> PROBLEM REQUIREMENTS
Going through the data below, tally every line where the string "else" occurs, then give only the tally.

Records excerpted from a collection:
....................
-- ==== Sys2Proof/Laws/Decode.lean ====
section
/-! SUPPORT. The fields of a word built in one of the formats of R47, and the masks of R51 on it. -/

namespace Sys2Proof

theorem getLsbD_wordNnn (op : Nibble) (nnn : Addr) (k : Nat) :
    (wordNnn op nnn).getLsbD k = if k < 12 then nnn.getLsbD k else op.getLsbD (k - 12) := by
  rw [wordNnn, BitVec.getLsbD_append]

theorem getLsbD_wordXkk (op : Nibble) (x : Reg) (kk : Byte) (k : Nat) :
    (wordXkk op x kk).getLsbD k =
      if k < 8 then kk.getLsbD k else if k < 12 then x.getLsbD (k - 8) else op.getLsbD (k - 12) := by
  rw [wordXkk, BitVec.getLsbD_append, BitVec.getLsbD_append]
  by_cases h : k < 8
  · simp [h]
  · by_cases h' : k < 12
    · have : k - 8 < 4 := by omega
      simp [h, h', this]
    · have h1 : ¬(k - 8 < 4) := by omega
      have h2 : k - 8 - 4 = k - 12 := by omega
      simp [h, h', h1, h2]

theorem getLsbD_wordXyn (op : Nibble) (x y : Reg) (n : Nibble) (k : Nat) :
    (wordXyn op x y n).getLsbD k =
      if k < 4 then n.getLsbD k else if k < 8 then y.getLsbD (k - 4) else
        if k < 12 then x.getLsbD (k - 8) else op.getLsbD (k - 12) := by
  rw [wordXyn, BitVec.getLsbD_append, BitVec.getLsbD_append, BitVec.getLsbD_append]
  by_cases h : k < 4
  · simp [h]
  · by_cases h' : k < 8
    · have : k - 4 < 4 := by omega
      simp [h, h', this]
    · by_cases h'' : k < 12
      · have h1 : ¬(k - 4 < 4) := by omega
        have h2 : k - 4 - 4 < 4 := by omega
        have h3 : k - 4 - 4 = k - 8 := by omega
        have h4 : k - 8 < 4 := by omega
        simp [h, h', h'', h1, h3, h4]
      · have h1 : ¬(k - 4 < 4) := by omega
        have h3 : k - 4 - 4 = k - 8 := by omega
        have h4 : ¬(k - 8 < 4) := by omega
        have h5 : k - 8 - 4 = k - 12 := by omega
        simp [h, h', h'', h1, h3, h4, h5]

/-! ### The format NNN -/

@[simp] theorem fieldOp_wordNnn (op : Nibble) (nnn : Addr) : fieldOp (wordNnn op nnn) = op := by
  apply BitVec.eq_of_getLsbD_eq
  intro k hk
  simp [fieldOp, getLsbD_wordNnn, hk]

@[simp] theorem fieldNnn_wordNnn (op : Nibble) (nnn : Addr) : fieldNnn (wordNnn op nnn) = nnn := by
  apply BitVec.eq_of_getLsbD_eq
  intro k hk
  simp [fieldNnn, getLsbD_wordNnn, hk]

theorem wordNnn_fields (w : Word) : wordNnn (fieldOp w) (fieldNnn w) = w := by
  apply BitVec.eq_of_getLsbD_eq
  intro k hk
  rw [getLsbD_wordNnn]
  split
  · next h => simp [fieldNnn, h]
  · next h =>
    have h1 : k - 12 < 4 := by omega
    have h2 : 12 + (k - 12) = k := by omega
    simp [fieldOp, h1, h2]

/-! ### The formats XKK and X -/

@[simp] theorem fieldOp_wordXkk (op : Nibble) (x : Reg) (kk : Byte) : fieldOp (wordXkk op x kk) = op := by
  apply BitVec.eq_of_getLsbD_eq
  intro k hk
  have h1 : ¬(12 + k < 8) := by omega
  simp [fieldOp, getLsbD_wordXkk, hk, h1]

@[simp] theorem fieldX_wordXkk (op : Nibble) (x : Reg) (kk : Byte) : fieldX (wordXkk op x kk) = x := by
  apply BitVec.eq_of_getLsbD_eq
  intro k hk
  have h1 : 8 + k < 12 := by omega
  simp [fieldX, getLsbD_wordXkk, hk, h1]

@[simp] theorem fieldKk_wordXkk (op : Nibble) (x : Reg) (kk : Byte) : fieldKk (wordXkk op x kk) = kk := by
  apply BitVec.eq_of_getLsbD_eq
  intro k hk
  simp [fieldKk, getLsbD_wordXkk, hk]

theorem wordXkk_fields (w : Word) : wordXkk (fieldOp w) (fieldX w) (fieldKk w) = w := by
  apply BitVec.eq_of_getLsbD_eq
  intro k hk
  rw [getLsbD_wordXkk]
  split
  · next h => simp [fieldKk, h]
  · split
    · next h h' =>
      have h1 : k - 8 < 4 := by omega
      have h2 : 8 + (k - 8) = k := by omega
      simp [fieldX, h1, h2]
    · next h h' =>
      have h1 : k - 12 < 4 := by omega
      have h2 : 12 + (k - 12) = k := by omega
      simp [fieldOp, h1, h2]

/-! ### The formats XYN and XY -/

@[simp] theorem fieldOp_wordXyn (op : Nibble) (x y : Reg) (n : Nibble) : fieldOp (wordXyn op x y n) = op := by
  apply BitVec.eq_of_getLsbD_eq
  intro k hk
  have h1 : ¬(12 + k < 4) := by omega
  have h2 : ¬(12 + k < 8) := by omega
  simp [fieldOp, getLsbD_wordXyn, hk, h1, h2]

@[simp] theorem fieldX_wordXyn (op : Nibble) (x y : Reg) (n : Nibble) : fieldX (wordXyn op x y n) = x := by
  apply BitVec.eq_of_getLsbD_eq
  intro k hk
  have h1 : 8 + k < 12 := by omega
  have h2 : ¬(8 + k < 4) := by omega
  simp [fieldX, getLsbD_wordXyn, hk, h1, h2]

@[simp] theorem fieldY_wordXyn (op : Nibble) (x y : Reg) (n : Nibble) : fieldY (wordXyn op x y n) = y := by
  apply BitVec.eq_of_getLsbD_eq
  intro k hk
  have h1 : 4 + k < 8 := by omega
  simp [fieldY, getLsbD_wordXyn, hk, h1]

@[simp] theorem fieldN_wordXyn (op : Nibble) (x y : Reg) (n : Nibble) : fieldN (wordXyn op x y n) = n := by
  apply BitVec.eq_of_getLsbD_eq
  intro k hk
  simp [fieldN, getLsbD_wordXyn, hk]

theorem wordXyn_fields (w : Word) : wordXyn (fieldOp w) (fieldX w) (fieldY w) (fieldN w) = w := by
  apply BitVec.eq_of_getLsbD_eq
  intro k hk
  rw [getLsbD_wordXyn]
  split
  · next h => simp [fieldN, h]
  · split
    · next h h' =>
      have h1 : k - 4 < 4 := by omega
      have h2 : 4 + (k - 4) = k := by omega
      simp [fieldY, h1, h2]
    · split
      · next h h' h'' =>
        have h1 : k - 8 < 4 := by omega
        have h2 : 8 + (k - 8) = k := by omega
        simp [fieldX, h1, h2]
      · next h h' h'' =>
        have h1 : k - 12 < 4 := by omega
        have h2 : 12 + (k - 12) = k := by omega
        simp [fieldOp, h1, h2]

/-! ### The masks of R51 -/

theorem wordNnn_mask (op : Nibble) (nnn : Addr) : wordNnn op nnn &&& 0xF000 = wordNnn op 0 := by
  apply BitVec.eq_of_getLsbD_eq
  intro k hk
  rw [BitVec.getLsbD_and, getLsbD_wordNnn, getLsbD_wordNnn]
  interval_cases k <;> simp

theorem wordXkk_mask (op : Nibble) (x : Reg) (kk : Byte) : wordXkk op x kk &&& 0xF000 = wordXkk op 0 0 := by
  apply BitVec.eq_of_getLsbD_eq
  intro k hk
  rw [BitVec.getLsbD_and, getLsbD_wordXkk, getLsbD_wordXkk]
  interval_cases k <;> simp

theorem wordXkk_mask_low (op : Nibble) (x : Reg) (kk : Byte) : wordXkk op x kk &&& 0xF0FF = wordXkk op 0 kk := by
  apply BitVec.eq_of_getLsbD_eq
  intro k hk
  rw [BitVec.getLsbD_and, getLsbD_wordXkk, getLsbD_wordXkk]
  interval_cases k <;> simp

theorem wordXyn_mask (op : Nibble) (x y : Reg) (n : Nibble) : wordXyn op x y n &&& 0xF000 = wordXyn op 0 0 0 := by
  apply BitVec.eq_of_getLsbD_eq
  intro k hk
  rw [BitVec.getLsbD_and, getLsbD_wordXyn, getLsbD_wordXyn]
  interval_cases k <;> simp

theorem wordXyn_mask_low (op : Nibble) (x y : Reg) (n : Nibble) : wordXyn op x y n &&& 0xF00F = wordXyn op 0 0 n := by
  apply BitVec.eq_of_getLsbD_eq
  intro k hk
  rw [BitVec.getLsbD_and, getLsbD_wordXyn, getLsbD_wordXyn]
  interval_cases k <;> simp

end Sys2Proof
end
....................
> SOLVED EXERCISE
4